Switzerland weak in prevention and aftercare, says expertOf the forty countries in Europe, Switzerland currently has the highest rate of melanoma, the fifth highest rate of breast cancer (the second place for the French-speaking cantons), and the eighth highest rate of prostate cancer. We sat down with the head of the Geneva Cancer Registry, Professor Christine Bouchardy, to discuss the causes of some of these alarming figures, as well as the factors bedeviling cancer care in one of Europe’s healthiest nations.
Each year 35,000 people are diagnosed with cancer in Switzerland. 16,000 people—foreigner and expat alike—will die from it, with over 3,000 succumbing to lung cancer alone. Untold hundreds of thousands more will be forced to alter their daily routine to better take care of a sick friend, relative or spouse. Simple arithmetic means that by the time you go to bed this evening, 95 Swiss residents will have been diagnosed with cancer, and 43 will have died from the disease.
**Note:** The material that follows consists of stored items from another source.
/-- Routers, re-routing, timeouts and power domains take effect (R457, R458, R463, R466 to R471, R478, R499). -/
def Obligations.NocEvents : Prop :=
  ∀ (s : State) (r : Fin 100), RunsOn s.blk (r / 24) →
    (∀ (hd : BitVec 128) (pl : BitVec 512) (err : Fin 3),
      (err.val = 2 → exec (.routerFlit r hd pl err) s = .next (s.on fun b => (b.raise Ev.nocHeaderError
        (originOf (if routerDie r < 4 then 0x21 + 0x20 * routerDie r else 0x0A))).eicEdge 1291)) ∧
      (err.val ≠ 2 →
      (routerOf (hdrDst hd.toNat) = r.val →
        exec (.routerFlit r hd pl err) s = .next (s.on fun b => b.emit (.routerLocal r hd))) ∧
      (∀ port : Nat, routerOf (hdrDst hd.toNat) ≠ r.val → ∀ e : Nat,
        e = routeEntry s.blk (routerDie r) (r % 24) (fldGet hd.toNat 6 1) (routerOf (hdrDst hd.toNat)) →
        (fldGet e 16 2 ≠ 1 → fldGet e 16 2 ≠ 2 → pickPort (e % 2 ^ 16) (hdrSrc hd.toNat) (hdrDst hd.toNat) = some port →
          exec (.routerFlit r hd pl err) s = .next (s.on fun b => pumpFlits { b with net := { b.net with
            flits := b.net.flits ++ [{ router := r, port := port, header := hd, payload := pl }] } })) ∧
        (fldGet e 16 2 = 1 ∨ fldGet e 16 2 = 2 → exec (.routerFlit r hd pl err) s = .next (s.on fun b =>
          if hd.toNat % 16 = 5 then b.emit (.fenceAck (hdrSrc hd.toNat) (hdrDst hd.toNat))
          else if hd.toNat % 16 = 0 ∨ hd.toNat % 16 = 1 ∨ hd.toNat % 16 = 3 then
            b.emit (.routerAnswer r (if fldGet e 16 2 = 1 then 4 else 3) hd)
          else b))))) ∧
    (∀ (port : Fin 16) (vc : Fin 4), exec (.nocCreditReturn r port vc) s = .next (s.on fun b => pumpFlits { b with net := { b.net with
      spent := spSet (fun _ => 0) b.net.spent (outKey r port vc) (spGet (fun _ => 0) b.net.spent (outKey r port vc) - 1) } })) ∧
    (∀ (gone : BitVec 4) (spared halved : List (Fin 34)) (sites : List (Fin 3)), 2 ≤ stageOf s.blk → stageOf s.blk ≠ 7 →
      s.blk.gr.up = true → s.blk.gr.restarting = false → setFits s.blk gone (spared.map (·.val)) = true →
      exec (.rerouteStart gone spared halved sites) s = .next (s.on fun b =>
        rerouteBegin (rerouteAsked (setFor b gone (spared.map (·.val)) (halved.map (·.val))) (sites.map (·.val)) b))) ∧
    (∀ (x : Reroute) (rest : List Reroute), s.blk.net.reroutes = x :: rest →
      (x.step = 1 → exec .rerouteTablesConfirmed s = .next (s.on (modReroute fun _ => { x with step := 2 }))) ∧
      (∀ site : Fin 3, exec (.sitePortMoveConfirm site) s = .next (s.on (modReroute fun _ =>
        { x with sites := x.sites.filter (· != site.val) }))) ∧
      (x.step = 3 → s.blk.flag (Rg.router (routerDie r) (r % 24)) Rg.rtFlipSeen = true → oldCount s.blk r = 0 →
        s.blk.net.fences.any (fun f => f.what == .flip) = false →
        (flipsLeft (tableRetired r s.blk) = true → exec (.routerTableRetire r) s = .next (s.on (tableRetired r))) ∧
        (flipsLeft (tableRetired r s.blk) = false →
          exec (.routerTableRetire r) s = .next (s.on fun b => rerouteComplete (tableRetired r b)))) ∧
      (x.step = 3 → x.slow = false → exec .rerouteSlow s = .next (s.on fun b =>
        (modReroute (fun x => { x with slow := true }) ((reachTime (x.flipped + 10000000#64) b).raise Ev.nocRerouteSlow
          (originOf 0x01))).eicEdge 1291))) ∧
    (∀ p : BitVec 12, isTarget s.blk p.toNat = true → portState s.blk p.toNat ≠ 3 →
      (¬ (p.toNat / 256 < 4 ∧ (p.toNat % 256 = 0x68 ∨ p.toNat % 256 = 0x69)) →
        exec (.targetTimeout p) s = .next (s.on (isolatePort p.toNat false))) ∧
      (p.toNat / 256 < 4 → p.toNat % 256 = 0x68 ∨ p.toNat % 256 = 0x69 →
        exec (.targetTimeout p) s = .next (s.on fun b =>
          (channelError (2 * (p.toNat / 256) + (p.toNat % 256 - 0x68)) b).putB (tportAt p.toNat) Rg.tpTimeoutSeen true))) ∧
    (∀ m : Fin 75, (s.blk.net.domDrain.contains m.val = true → openOf (drainEnded m s.blk) 0x0704 m ≠ [] →
        exec (.domainDrainEnd m) s = .next (s.on fun b => (domainOff m (drainEnded m b)).close 0x0704 m St.ok)) ∧
      (s.blk.net.domDrain.contains m.val = true → openOf (drainEnded m s.blk) 0x0704 m = [] →
        exec (.domainDrainEnd m) s = .next (s.on (drainEnded m))) ∧
      exec (.domainOpened m) s = .next (s.on fun b => when (48 ≤ m.val && decide (m.val < 72)) (tppPlates (m - 48))
        ((domPorts m).foldl (fun b p => if portState b p == 4 then setPort p (portHome b p) b else b) b)))
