theorem setLatch_kept (hM : Sub 256 m) {a0 a1 : Nat} {a2 : Bool} {a3 : RamOut} {s : Block} (h : Kept m s0 s) :
    Kept m s0 (setLatch a0 a1 a2 a3 s) := by
  unfold setLatch
  repeat' (first
    | with_reducible assumption
    | with_reducible refine setStages_kept (hM.of rfl) ?_)

theorem portRead_kept (hM : Sub 16777994 m) {a0 a1 : Nat} {a2 : Bool} {a3 : RamReq} {a4 : Nat} {s : Block} (h : Kept m s0 s) :
    Kept m s0 (portRead a0 a1 a2 a3 a4 s) := by
  unfold portRead
  repeat' (first
    | with_reducible assumption
    | intro _
    | (extract_lets +onlyGivenNames r; have hr : Kept m s0 r := ?_; clear_value r; rotate_left; subst r; rotate_right)
    | (extract_lets +onlyGivenNames r; clear_value r)
    | with_reducible refine Kept.ite ?_ ?_
    | with_reducible refine setLatch_kept (hM.of rfl) ?_
    | with_reducible refine applyUpset_kept (hM.of rfl) ?_
    | with_reducible refine when_kept (hM.of rfl) ?_ ?_
    | with_reducible refine framReport_kept (hM.of rfl) ?_
    | split)

theorem writeDout_kept (hM : Sub 256 m) {a0 a1 : Nat} {a2 : Bool} {a3 a4 : Nat} {s : Block} (h : Kept m s0 s) :
    Kept m s0 (writeDout a0 a1 a2 a3 a4 s) := by
  unfold writeDout
  repeat' (first
    | with_reducible assumption
    | with_reducible refine setLatch_kept (hM.of rfl) ?_
    | split)

theorem portCycle_kept (hM : Sub 16777994 m) {a0 a1 : Nat} {a2 : Bool} {a3 : RamReq} {a4 : Nat} {s : Block} (h : Kept m s0 s) :
    Kept m s0 (portCycle a0 a1 a2 a3 a4 s) := by
  unfold portCycle
  repeat' (first
    | with_reducible assumption
    | intro _
    | (extract_lets +onlyGivenNames r; have hr : Kept m s0 r := ?_; clear_value r; rotate_left; subst r; rotate_right)
    | (extract_lets +onlyGivenNames r; clear_value r)
    | with_reducible refine Kept.ite ?_ ?_
    | with_reducible refine portWrite_kept (hM.of rfl) ?_
    | with_reducible refine when_kept (hM.of rfl) ?_ ?_
    | with_reducible refine writeDout_kept (hM.of rfl) ?_
    | with_reducible refine portRead_kept (hM.of rfl) ?_)

theorem collidedRead_kept (hM : Sub 16777482 m) {a0 a1 : Nat} {a2 : Bool} {a3 a4 : Nat} {s : Block} (h : Kept m s0 s) :
    Kept m s0 (collidedRead a0 a1 a2 a3 a4 s) := by
  unfold collidedRead
  repeat' (first
    | with_reducible assumption
    | (extract_lets +onlyGivenNames r; have hr : Kept m s0 r.2 := ?_; clear_value r; rotate_left; subst r; rotate_right)
    | (extract_lets +onlyGivenNames r; clear_value r)
    | with_reducible refine Block_draw_kept (hM.of rfl) ?_
    | with_reducible refine Block_bump_kept (hM.of rfl) ?_
    | with_reducible refine setLatch_kept (hM.of rfl) ?_)

theorem bothSync_kept (hM : Sub 16777994 m) {a0 a1 : Nat} {a2 : RamReq} {a3 : RamReq} {a4 : Nat} {s : Block} (h : Kept m s0 s) :
    Kept m s0 (bothSync a0 a1 a2 a3 a4 s) := by
  unfold bothSync
  repeat' (first
    | with_reducible assumption
    | intro _
    | (extract_lets +onlyGivenNames r; have hr : Kept m s0 r := ?_; clear_value r; rotate_left; subst r; rotate_right)
    | (extract_lets +onlyGivenNames r; clear_value r)
    | with_reducible refine when_kept (hM.of rfl) ?_ ?_
    | with_reducible refine portRead_kept (hM.of rfl) ?_
    | with_reducible refine portWrite_kept (hM.of rfl) ?_
    | with_reducible refine writeDout_kept (hM.of rfl) ?_)

theorem bothNear_kept (hM : Sub 16777482 m) {a0 a1 : Nat} {a2 : RamReq} {a3 : RamReq} {s : Block} (h : Kept m s0 s) :
    Kept m s0 (bothNear a0 a1 a2 a3 s) := by
  unfold bothNear
  repeat' (first
    | with_reducible assumption
    | intro _
    | (extract_lets +onlyGivenNames r; have hr : Kept m s0 r := ?_; clear_value r; rotate_left; subst r; rotate_right)
    | (extract_lets +onlyGivenNames r; have hr : Kept m s0 r.2 := ?_; clear_value r; rotate_left; subst r; rotate_right)
    | (extract_lets +onlyGivenNames r; clear_value r)
    | with_reducible refine Kept.ite ?_ ?_
    | with_reducible refine Block_draw_kept (hM.of rfl) ?_
    | with_reducible refine portWrite_kept (hM.of rfl) ?_
    | with_reducible refine when_kept (hM.of rfl) ?_ ?_
    | with_reducible refine writeDout_kept (hM.of rfl) ?_
    | with_reducible refine collidedRead_kept (hM.of rfl) ?_)

theorem arrayCycle_kept (hM : Sub 16777994 m) {a0 a1 : Nat} {a2 : Option RamReq} {a3 : Option RamReq} {a4 a5 : Bool} {a6 : Nat} {s : Block} (h : Kept m s0 s) :
    Kept m s0 (arrayCycle a0 a1 a2 a3 a4 a5 a6 s) := by
  unfold arrayCycle
  repeat' (first
    | with_reducible assumption
    | (extract_lets +onlyGivenNames r; clear_value r)
    | with_reducible refine Kept.ite ?_ ?_
    | with_reducible refine portCycle_kept (hM.of rfl) ?_
    | with_reducible refine bothSync_kept (hM.of rfl) ?_
    | with_reducible refine bothNear_kept (hM.of rfl) ?_
    | split)

theorem ramPortAccessStep_kept (hM : Sub 16777994 m) {a0 a1 : Nat} {a2 : Option RamReq} {a3 : Option RamReq} {a4 a5 : Bool} {a6 : Nat} {s : Block} (h : Kept m s0 s) :
    Kept m s0 (ramPortAccessStep a0 a1 a2 a3 a4 a5 a6 s) := by
  unfold ramPortAccessStep
  repeat' (first
    | with_reducible assumption
    | (extract_lets +onlyGivenNames r; have hr : Kept m s0 r := ?_; clear_value r; rotate_left; subst r; rotate_right)
    | (extract_lets +onlyGivenNames r; have hr := fun x => r x; subst r)
    | (extract_lets +onlyGivenNames r; clear_value r)
    | with_reducible refine Kept.ite ?_ ?_
    | with_reducible refine stageEdge_kept (hM.of rfl) ?_
    | with_reducible refine arrayCycle_kept (hM.of rfl) ?_
    | split
    | dsimp only)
Indeed despite its reputation for healthy living, Switzerland is at the center of what some leading healthcare analysts such as Prof. Christine Bouchardy, have called a cancer epidemic. Prof. Bouchardy, the Chief Medical Officer of the Geneva Cancer Registry (a cantonal public health organization focused on the collation and analysis of cancer-related statistics), not only integrates these figures into her work as a scientist, but also uses them to analyze Geneva’s record on prevention, treatment and aftercare. Cancer survival in Switzerland is also one of the highest in the world. These patterns of high incidence and low mortality reflect that most of resources in our country are devoted to high quality of care, acquisition of new, expensive and attractive technology for cancer diagnosis and treatment. However Switzerland, she says, while strong in treatment, is remarkably weak in prevention, screening strategies and after-care. These weaknesses, she argues, hamper efforts to understand not only the root causes of cancer, but also the side effects of both treatment and disease alike.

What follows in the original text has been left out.